Il faut à Siegfried et à son cheval une heure pour arriver à Koerich, mais il n'est pas question de se rendre au château, ni même dans les métairies d'ailleurs. Il oblique directement vers la forêt. Il a beau s'y être mémorablement égaré une fois dans sa jeunesse vers cette vallée de l'Alzette qui est son territoire aujourd'hui, il peut dire qu'il connaît sa première seigneurie comme le fond de sa poche. Et la rencontre qui va avoir lieu, vu l'interlocuteur qui devrait y participer, il préfère qu'elle se tienne dans un endroit éloigné. Pour protéger son monde, certes... mais aussi sa propre réputation. Personne ici ne doit savoir qu'il s'y trouve, et encore moins ce qu'il est venu y faire et surtout pas qui il doit rencontrer. Même à Lucilinburhuc, il n'a mis au courant que le strict minimum de gens - ceux qu'il était indispensable d'informer parce que sans eux, il ne pourrait même pas être ici.
Il cherche un endroit aussi reculé que possible dans la forêt, tout en restant sur ce qui est encore toujours ses terres. Il finit par en trouver un, un petit espace un peu plus dégagé, parsemé de monticules de terre, tapissé de feuilles mortes et bordé d'arbres. Et une fois qu'il l'a trouvé... il somme le diable de se montrer.

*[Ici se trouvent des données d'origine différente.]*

theorem applyRequests_kept (h : Kept xs s0 s) (sd : Side) (n : Nat) :
    Kept xs s0 (s.applyRequests sd n) := by
  unfold State.applyRequests
  repeat' first
    | with_reducible assumption
    | ((fail_if_no_progress extract_lets +onlyGivenNames s1); refine Kept.via s1 ?_ ?_ <;> [(dsimp -zeta only [s1]; clear s1); (clear_value s1; intro _)])
    | ((fail_if_no_progress extract_lets +onlyGivenNames x); first | (dsimp -zeta only [x]; clear x) | clear_value x)
    | with_reducible apply setCell_kept
    | with_reducible apply setReqs_kept
    | with_reducible refine Kept.ite (fun _ => ?_) (fun _ => ?_)
    | ((with_reducible refine Kept.lit ?_ rfl ?_ ?_ ?_ ?_ ?_ ?_ ?_) <;>
        [skip; rfl; rfl; (first | exact .inl rfl | exact .inr rfl | exact .inl (setBank_staging _ _ _));
         (first | exact .inl rfl | exact .inr rfl | exact .inl (bundle_setBank_staging _ _ _)); rfl; rfl;
         (first | exact .inl rfl | exact .inr rfl)];
       first
        | with_reducible assumption
        | with_reducible apply setCell_kept
        | with_reducible apply setReqs_kept)
    | split
    | dsimp -zeta only

theorem boundarySide_kept (h : Kept xs s0 s) (sd : Side) (n : Nat) (st : CellState) (old : Container) (versionNew : Bool) :
    Kept xs s0 (s.boundarySide sd n st old versionNew) := by
  unfold State.boundarySide
  repeat' first
    | with_reducible assumption
    | ((fail_if_no_progress extract_lets +onlyGivenNames s1); refine Kept.via s1 ?_ ?_ <;> [(dsimp -zeta only [s1]; clear s1); (clear_value s1; intro _)])
    | ((fail_if_no_progress extract_lets +onlyGivenNames x); first | (dsimp -zeta only [x]; clear x) | clear_value x)
    | with_reducible apply setCell_kept
    | with_reducible apply wait_kept
    | with_reducible apply setReqs_kept
    | with_reducible apply applyRequests_kept
    | with_reducible refine Kept.ite (fun _ => ?_) (fun _ => ?_)
    | ((with_reducible refine Kept.lit ?_ rfl ?_ ?_ ?_ ?_ ?_ ?_ ?_) <;>
        [skip; rfl; rfl; (first | exact .inl rfl | exact .inr rfl | exact .inl (setBank_staging _ _ _));
         (first | exact .inl rfl | exact .inr rfl | exact .inl (bundle_setBank_staging _ _ _)); rfl; rfl;
         (first | exact .inl rfl | exact .inr rfl)];
       first
        | with_reducible assumption
        | with_reducible apply setCell_kept
        | with_reducible apply wait_kept
        | with_reducible apply setReqs_kept
        | with_reducible apply applyRequests_kept)
    | split
    | dsimp -zeta only

theorem latchSide_kept (h : Kept xs s0 s) (sd : Side) (n : Nat) (p : Nat) :
    Kept xs s0 (s.latchSide sd n p) := by
  unfold State.latchSide
  repeat' first
    | with_reducible assumption
    | ((fail_if_no_progress extract_lets +onlyGivenNames s1); refine Kept.via s1 ?_ ?_ <;> [(dsimp -zeta only [s1]; clear s1); (clear_value s1; intro _)])
    | ((fail_if_no_progress extract_lets +onlyGivenNames x); first | (dsimp -zeta only [x]; clear x) | clear_value x)
    | with_reducible apply setCell_kept
    | with_reducible apply wait_kept
    | with_reducible apply connLatched_kept
    | with_reducible refine Kept.foldl _ _ (fun _ _ _ => ?_) ?_
    | with_reducible refine Kept.ite (fun _ => ?_) (fun _ => ?_)
    | ((with_reducible refine Kept.lit ?_ rfl ?_ ?_ ?_ ?_ ?_ ?_ ?_) <;>
        [skip; rfl; rfl; (first | exact .inl rfl | exact .inr rfl | exact .inl (setBank_staging _ _ _));
         (first | exact .inl rfl | exact .inr rfl | exact .inl (bundle_setBank_staging _ _ _)); rfl; rfl;
         (first | exact .inl rfl | exact .inr rfl)];
       first
        | with_reducible assumption
        | with_reducible apply setCell_kept
        | with_reducible apply wait_kept
        | with_reducible apply connLatched_kept
        | with_reducible refine Kept.foldl _ _ (fun _ _ _ => ?_) ?_)
    | dsimp -zeta only

theorem finishRun_kept (h : Kept xs s0 s) (sd : Side) (n : Nat) (r : CellRun) (used : Nat) :
    Kept xs s0 (s.finishRun sd n r used) := by
  unfold State.finishRun
  repeat' first
    | with_reducible assumption
    | ((fail_if_no_progress extract_lets +onlyGivenNames s1); refine Kept.via s1 ?_ ?_ <;> [(dsimp -zeta only [s1]; clear s1); (clear_value s1; intro _)])
    | ((fail_if_no_progress extract_lets +onlyGivenNames x); first | (dsimp -zeta only [x]; clear x) | clear_value x)
    | with_reducible apply setCell_kept
    | with_reducible apply addLoad_kept
    | with_reducible refine Kept.ite (fun _ => ?_) (fun _ => ?_)
    | with_reducible refine Kept.foldl _ _ (fun _ _ _ => ?_) ?_
    | ((with_reducible refine Kept.lit ?_ rfl ?_ ?_ ?_ ?_ ?_ ?_ ?_) <;>
        [skip; rfl; rfl; (first | exact .inl rfl | exact .inr rfl | exact .inl (setBank_staging _ _ _));
         (first | exact .inl rfl | exact .inr rfl | exact .inl (bundle_setBank_staging _ _ _)); rfl; rfl;
         (first | exact .inl rfl | exact .inr rfl)];
       first
        | with_reducible assumption
        | with_reducible apply setCell_kept
        | with_reducible apply addLoad_kept
        | with_reducible refine Kept.foldl _ _ (fun _ _ _ => ?_) ?_)
    | split
    | dsimp -zeta only

theorem reconSide_kept (h : Kept xs s0 s) (sd : Side) (n : Nat) (mine other : Option Machine.Half) (clean : Nat) (verdict : Option Bool) :
    Kept xs s0 (s.reconSide sd n mine other clean verdict) := by
  unfold State.reconSide
  repeat' first
    | with_reducible assumption
    | ((fail_if_no_progress extract_lets +onlyGivenNames s1); refine Kept.via s1 ?_ ?_ <;> [(dsimp -zeta only [s1]; clear s1); (clear_value s1; intro _)])
    | ((fail_if_no_progress extract_lets +onlyGivenNames x); first | (dsimp -zeta only [x]; clear x) | clear_value x)
    | with_reducible apply setCell_kept
    | with_reducible refine Kept.ite (fun _ => ?_) (fun _ => ?_)
    | with_reducible refine Kept.foldl _ _ (fun _ _ _ => ?_) ?_
    | ((with_reducible refine Kept.lit ?_ rfl ?_ ?_ ?_ ?_ ?_ ?_ ?_) <;>
        [skip; rfl; rfl; (first | exact .inl rfl | exact .inr rfl | exact .inl (setBank_staging _ _ _));
         (first | exact .inl rfl | exact .inr rfl | exact .inl (bundle_setBank_staging _ _ _)); rfl; rfl;
         (first | exact .inl rfl | exact .inr rfl)];
       first
        | with_reducible assumption
        | with_reducible apply setCell_kept
        | with_reducible refine Kept.foldl _ _ (fun _ _ _ => ?_) ?_)
    | split
    | dsimp -zeta only

theorem enterMaintenance_kept (h : Kept xs s0 s) (k : Maint) (code : Option CfgRefusal) :
    Kept xs s0 (s.enterMaintenance k code) := by
  unfold State.enterMaintenance
  repeat' first
    | with_reducible assumption
    | ((fail_if_no_progress extract_lets +onlyGivenNames s1); refine Kept.via s1 ?_ ?_ <;> [(dsimp -zeta only [s1]; clear s1); (clear_value s1; intro _)])
    | ((fail_if_no_progress extract_lets +onlyGivenNames x); first | (dsimp -zeta only [x]; clear x) | clear_value x)
    | with_reducible apply enter_kept _ (fun e => by cases e)
    | ((with_reducible refine Kept.lit ?_ rfl ?_ ?_ ?_ ?_ ?_ ?_ ?_) <;>
        [skip; rfl; rfl; (first | exact .inl rfl | exact .inr rfl | exact .inl (setBank_staging _ _ _));
         (first | exact .inl rfl | exact .inr rfl | exact .inl (bundle_setBank_staging _ _ _)); rfl; rfl;
         (first | exact .inl rfl | exact .inr rfl)];
       first
        | with_reducible assumption
        | with_reducible apply enter_kept _ (fun e => by cases e))
    | dsimp -zeta only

Mais, bien sûr, le diable commence par ne pas répondre à son appel. Ce qui a, c'est tout aussi sûr, le don d'énerver Siegfried, qui se met de plus en plus en colère.
Au début, Siegfried tente de garder le contrôle du volume de sa voix. Une voix, ça porte, et il n'a pas exactement envie qu'on le repère, surtout avec ce qu'il est venu faire. Mais à force d'heures et d'heures entières de frustration, sa belle maîtrise de soi, il commence tout doucement à la perdre, et il hurle de plus en plus fort pour sommer le diable de se montrer. Sans plus de résultat. Alors il tape du poing sur tous les arbres alentour, et se voir le faire lui donne un rire hystérique. Il s'était certes préparé à un combat, mais pas avec des arbres ! Il est chasseur, pas bûcheron !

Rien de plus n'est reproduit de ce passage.